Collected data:
/-- R34, R35: every word is the word of the command it spells, and of no other. -/
def Obligations.EveryWordSpellsExactlyOneCommand : Prop :=
  ∀ w : CmdWord, encode (decode w) = w ∧ ∀ i : Instr, encode i = w → i = decode w

/-- 95_test_vectors.md section 5 and R43: words written out from the encoding decode to what they stand for. -/
def Obligations.SampleWordsDecode : Prop :=
  decode 0b0000000000000000111#19 = .construct 7#16 ∧ decode 0b0010000000001100100#19 = .div 100#16 ∧
  decode 0b0101111111111111111#19 = .mod 65535#16 ∧ decode 0b0110000000001100100#19 = .divmod 100#16 ∧
  decode 0b1000000000000011001#19 = .divisible 25#16 ∧ decode 0b1010000000000000000#19 = .reserved5 0#16 ∧
  decode 0b1101010101111001101#19 = .reserved6 43981#16 ∧ decode 0b1111111111111111111#19 = .reserved7 65535#16

/-- R34, R38: a number is read as a command exactly when it is below `2^19`. -/
def Obligations.WiderNumbersAreNoCommand : Prop :=
  ∀ w : Nat, (w < 2 ^ 19 → decodeNumber w = .ok (decode (BitVec.ofNat 19 w))) ∧
    (2 ^ 19 ≤ w → decodeNumber w = .error .notACommandWord)

/-! ### The step -/

/-- R28, R42: a step of an unfaulted engine takes the word presented first and is the execution of the command it
spells; the other moves stay in their order. -/
def Obligations.StepRunsThePresentedCommand : Prop :=
  ∀ (s : State) (w : CmdWord) (ms : List HostMove), s.fault = none → s.moves = .command w :: ms →
    step s = exec (decode w) { s with moves := ms }

/-- R85, R86, R33: a reset asserted next takes effect from any state, faulted or not: `VALID` and `FAULT` are 0, the
registers are those of the reset state whatever they were, no response is given, and the engine is ready again once
reset is released. That the triple's registers are those of the model's reset state is the model's choice (log entry
1). R33 makes `cmd_ready` 0 during reset; that this is while the host's next move is a reset is the model's inference
(log entry 18). -/
def Obligations.ResetTakesEffectInAnyState : Prop :=
  ∀ (s : State) (ms : List HostMove), s.moves = .reset :: ms → cmdReady s = false ∧
    ∃ t, step s = .next t ∧ t.valid = false ∧ t.fault = none ∧ t.SameRegisters State.reset ∧
      t.moves = ms ∧ t.responses = s.responses ∧ t.untaken = s.untaken ∧ (cmdReady t = !rst t)

/-- R77, R42: while `FAULT != 0` no command has a step: `cmd_ready` is 0, a word presented is not taken, changes
nothing and gets no response. -/
def Obligations.FaultedEngineTakesNoCommand : Prop :=
  ∀ (s : State) (c : Cause), s.fault = some c →
    cmdReady s = false ∧ commandTaken s = false ∧
    (∀ i : Instr, exec i s = .fault (.engineFaulted c)) ∧
    (∀ w ms, s.moves = .command w :: ms → .reset ∉ ms → step s = .fault (.engineFaulted c))

/-- R78: the only event that clears `FAULT` is reset, which also clears `VALID`. That one step goes past the words
presented before that reset, records them as untaken and takes the reset is the model's choice (log entry 5), and so is
that a step without a move exists, in which the faulted engine stays as it is (log entry 8). -/
def Obligations.OnlyResetLeavesTheFaultedState : Prop :=
  (∀ (s t : State) (c : Cause), s.fault = some c → step s = .next t →
    (s.moves = [] ∧ t = s) ∨
    (∃ ws ms, s.moves = ws.map .command ++ .reset :: ms ∧ t.fault = none ∧ t.valid = false ∧ t.moves = ms ∧
      t.responses = s.responses ∧ t.untaken = s.untaken ++ ws)) ∧
  (∀ (s : State) (c : Cause) (ws : List CmdWord) (ms : List HostMove), s.fault = some c →
    s.moves = ws.map .command ++ .reset :: ms →
    ∃ t, step s = .next t ∧ t.fault = none ∧ t.valid = false ∧
      ∀ i, isQuery i = true → exec i t = .next (t.raise .notConstructed))

/-- 10_state.md R21, 60_exceptions.md R82: an engine that meets no move keeps its whole state. That such a step exists
is the model's choice (log entry 8). -/
def Obligations.IdleEngineKeepsItsState : Prop :=
  ∀ s : State, s.moves = [] → step s = .next s

/-- 30_encoding.md R34, R42: a table word presented to the reset machine is the first command it runs. How a word
comes to be presented is the model's choice (log entry 2). -/
def Obligations.PresentedTableWordRunsFirst : Prop :=
  ∀ w : Nat, w < 2 ^ 19 → decodeTableWord 24 w = some (decode (BitVec.ofNat 19 w)) ∧
    step (State.reset.withFetchWord 24 w) = exec (decode (BitVec.ofNat 19 w)) State.reset

/-! ### Construction -/

/-- R47: for the sixteen powers of two, 1 included, CONSTRUCT sets shift and mask, and no other divisor takes that
path. -/
def Obligations.ConstructPowerOfTwo : Prop :=
  (∀ (s : State) (k : Nat), s.fault = none → k < 16 →
    exec (.construct (BitVec.ofNat 16 (2 ^ k))) s = .next
      { s with
        recip := { dmd := BitVec.ofNat 32 (2 ^ k - 1), mult := BitVec.ofNat 32 k, pow2 := true }
        valid := true
        responses := s.responses ++ [.constructed] }) ∧
  (∀ (s t : State) (d : Half), exec (.construct d) s = .next t → t.fault = none →
    (t.recip.pow2 = true ↔ ∃ k, k < 16 ∧ d.toNat = 2 ^ k))

/-- R49: for every other nonzero divisor CONSTRUCT holds the divisor and `floor((2^32 - 1) / d) + 1`, and the addition
of 1 never wraps. -/
def Obligations.ConstructGeneralDivisor : Prop :=
  ∀ (s : State) (d : Half), s.fault = none → GeneralDivisor d →
    (2 ^ 32 - 1) / d.toNat ≤ 1431655765 ∧
    exec (.construct d) s = .next
      { s with
        recip := { dmd := BitVec.ofNat 32 d.toNat, mult := BitVec.ofNat 32 ((2 ^ 32 - 1) / d.toNat + 1), pow2 := false }
        valid := true
        responses := s.responses ++ [.constructed] }

/-- R48: CONSTRUCT 0 raises `DivideByZero`: it writes `FAULT` and nothing else, its response has that status and no
result field, and the engine is stuck. -/
def Obligations.ConstructZeroFaults : Prop :=
  ∀ s : State, s.fault = none →
    ∃ t, exec (.construct 0#16) s = .next t ∧
      t = { s with fault := some .divideByZero, responses := s.responses ++ [.failed .divideByZero] } ∧
      faultCause t = 1#2 ∧ ∀ i : Instr, exec i t = .fault (.engineFaulted .divideByZero)

/-- R8: what `ispow2` and `ctz16` compute. -/
def Obligations.PowerOfTwoTestAndTrailingZeros : Prop :=
  (∀ d : Half, isPow2 d = true ↔ ∃ k, k < 16 ∧ d.toNat = 2 ^ k) ∧
  (∀ d : Half, isPow2 d = true ↔ d ≠ 0#16 ∧ d &&& (d - 1#16) = 0#16) ∧
  (∀ d : Half, d ≠ 0#16 → ctz16 d < 16 ∧ d.getLsbD (ctz16 d) = true ∧ ∀ j, j < ctz16 d → d.getLsbD j = false) ∧
  (∀ k, k < 16 → ctz16 (BitVec.ofNat 16 (2 ^ k)) = k)

/-- R50: CONSTRUCT does not test `VALID`: from any two unfaulted states a nonzero divisor leaves the same registers,
with `VALID` 1, and every later query is answered from the new triple; a zero divisor over a held triple leaves it in
the registers, no longer usable. -/
def Obligations.ReconstructionReplacesTheTriple : Prop :=
  (∀ (s u : State) (d : Half), s.fault = none → u.fault = none → d ≠ 0#16 →
    ∃ s' u', exec (.construct d) s = .next s' ∧ exec (.construct d) u = .next u' ∧
      s'.SameRegisters u' ∧ s'.valid = true ∧ s'.fault = none ∧ some s'.recip = buildReciprocal d ∧
      ∀ i, isQuery i = true → ∃ r, exec i s' = .next (s'.respond r) ∧ exec i u' = .next (u'.respond r)) ∧
  (∀ s : State, s.fault = none → s.valid = true →
    ∃ t, exec (.construct 0#16) s = .next t ∧ t.recip = s.recip ∧ t.valid = true ∧
      ∀ i : Instr, exec i t = .fault (.engineFaulted .divideByZero))

/-- R26: two CONSTRUCTs of the same nonzero divisor leave the same registers as one. -/
def Obligations.ConstructIsIdempotent : Prop :=
  ∀ (s : State) (d : Half), s.fault = none → d ≠ 0#16 →
    ∃ t u, exec (.construct d) s = .next t ∧ exec (.construct d) t = .next u ∧ t.SameRegisters u

/-! ### Arithmetic of the general path and of the power-of-two path -/

/-- R61: the magic constant is `floor((2^32 - 1) / d) + 1 = floor(2^32 / d) + 1 = ceil(2^32 / d)`, with its bounds. -/
def Obligations.MagicConstantIsTheCeiling : Prop :=
  ∀ d : Half, GeneralDivisor d →
    (magicConstant (zext32 d)).toNat = (2 ^ 32 - 1) / d.toNat + 1 ∧
    (2 ^ 32 - 1) / d.toNat + 1 = 2 ^ 32 / d.toNat + 1 ∧
    2 ^ 32 / d.toNat + 1 = (2 ^ 32 + d.toNat - 1) / d.toNat ∧
    65538 ≤ (magicConstant (zext32 d)).toNat ∧ (magicConstant (zext32 d)).toNat ≤ 1431655766

/-- R62: the excess `e = M * d - 2^32` is between 1 and `d - 1`, and `e * n` stays below `2^32`. -/
def Obligations.ExcessStaysBelowTheDivisor : Prop :=
  ∀ d : Half, GeneralDivisor d →
    ∃ e, (magicConstant (zext32 d)).toNat * d.toNat = 2 ^ 32 + e ∧ 1 ≤ e ∧ e ≤ d.toNat - 1 ∧ e ≤ 65534 ∧
      ∀ n : Half, e * n.toNat ≤ 65534 * 65535 ∧ e * n.toNat < 2 ^ 32

/-- R63: the first product splits into the quotient and the fraction, and no smaller constant does for every
dividend. -/
def Obligations.FirstProductSplitsIntoQuotientAndFraction : Prop :=
  ∀ d : Half, GeneralDivisor d →
    (∀ n : Half, ∃ e L, (magicConstant (zext32 d)).toNat * d.toNat = 2 ^ 32 + e ∧ L < 2 ^ 32 ∧
      (magicConstant (zext32 d)).toNat * n.toNat = 2 ^ 32 * (n.toNat / d.toNat) + L ∧
      L * d.toNat = 2 ^ 32 * (n.toNat % d.toNat) + e * n.toNat ∧
      (hi32 (firstProduct (generalTriple d) n)).toNat = n.toNat / d.toNat ∧
      (lo32 (firstProduct (generalTriple d) n)).toNat = L ∧
      (fraction (generalTriple d) n).toNat = L ∧
      (quotientOf (generalTriple d) n).toNat = n.toNat / d.toNat) ∧
    (∀ M', M' < (magicConstant (zext32 d)).toNat → M' * d.toNat / 2 ^ 32 = 0)

/-- R64: the second product's high half is the remainder. -/
def Obligations.SecondProductGivesTheRemainder : Prop :=
  ∀ d n : Half, GeneralDivisor d →
    ∃ e, (magicConstant (zext32 d)).toNat * d.toNat = 2 ^ 32 + e ∧ e * n.toNat < 2 ^ 32 ∧
      (fraction (generalTriple d) n).toNat * d.toNat = 2 ^ 32 * (n.toNat % d.toNat) + e * n.toNat ∧
      (hi32 (mul64 (fraction (generalTriple d) n) (zext32 d))).toNat = n.toNat % d.toNat ∧
      (remainderOf (generalTriple d) n).toNat = n.toNat % d.toNat ∧
      (divmodOf (generalTriple d) n).2.toNat = n.toNat % d.toNat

ABOUT THIS TASK:
In the entries above, the lines between the one holding "(2 ^ 32 - 1) / d.toNat ≤ 1431655765 ∧" and the one holding "result field, and the engine is stuck. -/", inclusive, are to be printed exactly as written, and those alone.

RESULT:
    (2 ^ 32 - 1) / d.toNat ≤ 1431655765 ∧
    exec (.construct d) s = .next
      { s with
        recip := { dmd := BitVec.ofNat 32 d.toNat, mult := BitVec.ofNat 32 ((2 ^ 32 - 1) / d.toNat + 1), pow2 := false }
        valid := true
        responses := s.responses ++ [.constructed] }

/-- R48: CONSTRUCT 0 raises `DivideByZero`: it writes `FAULT` and nothing else, its response has that status and no
result field, and the engine is stuck. -/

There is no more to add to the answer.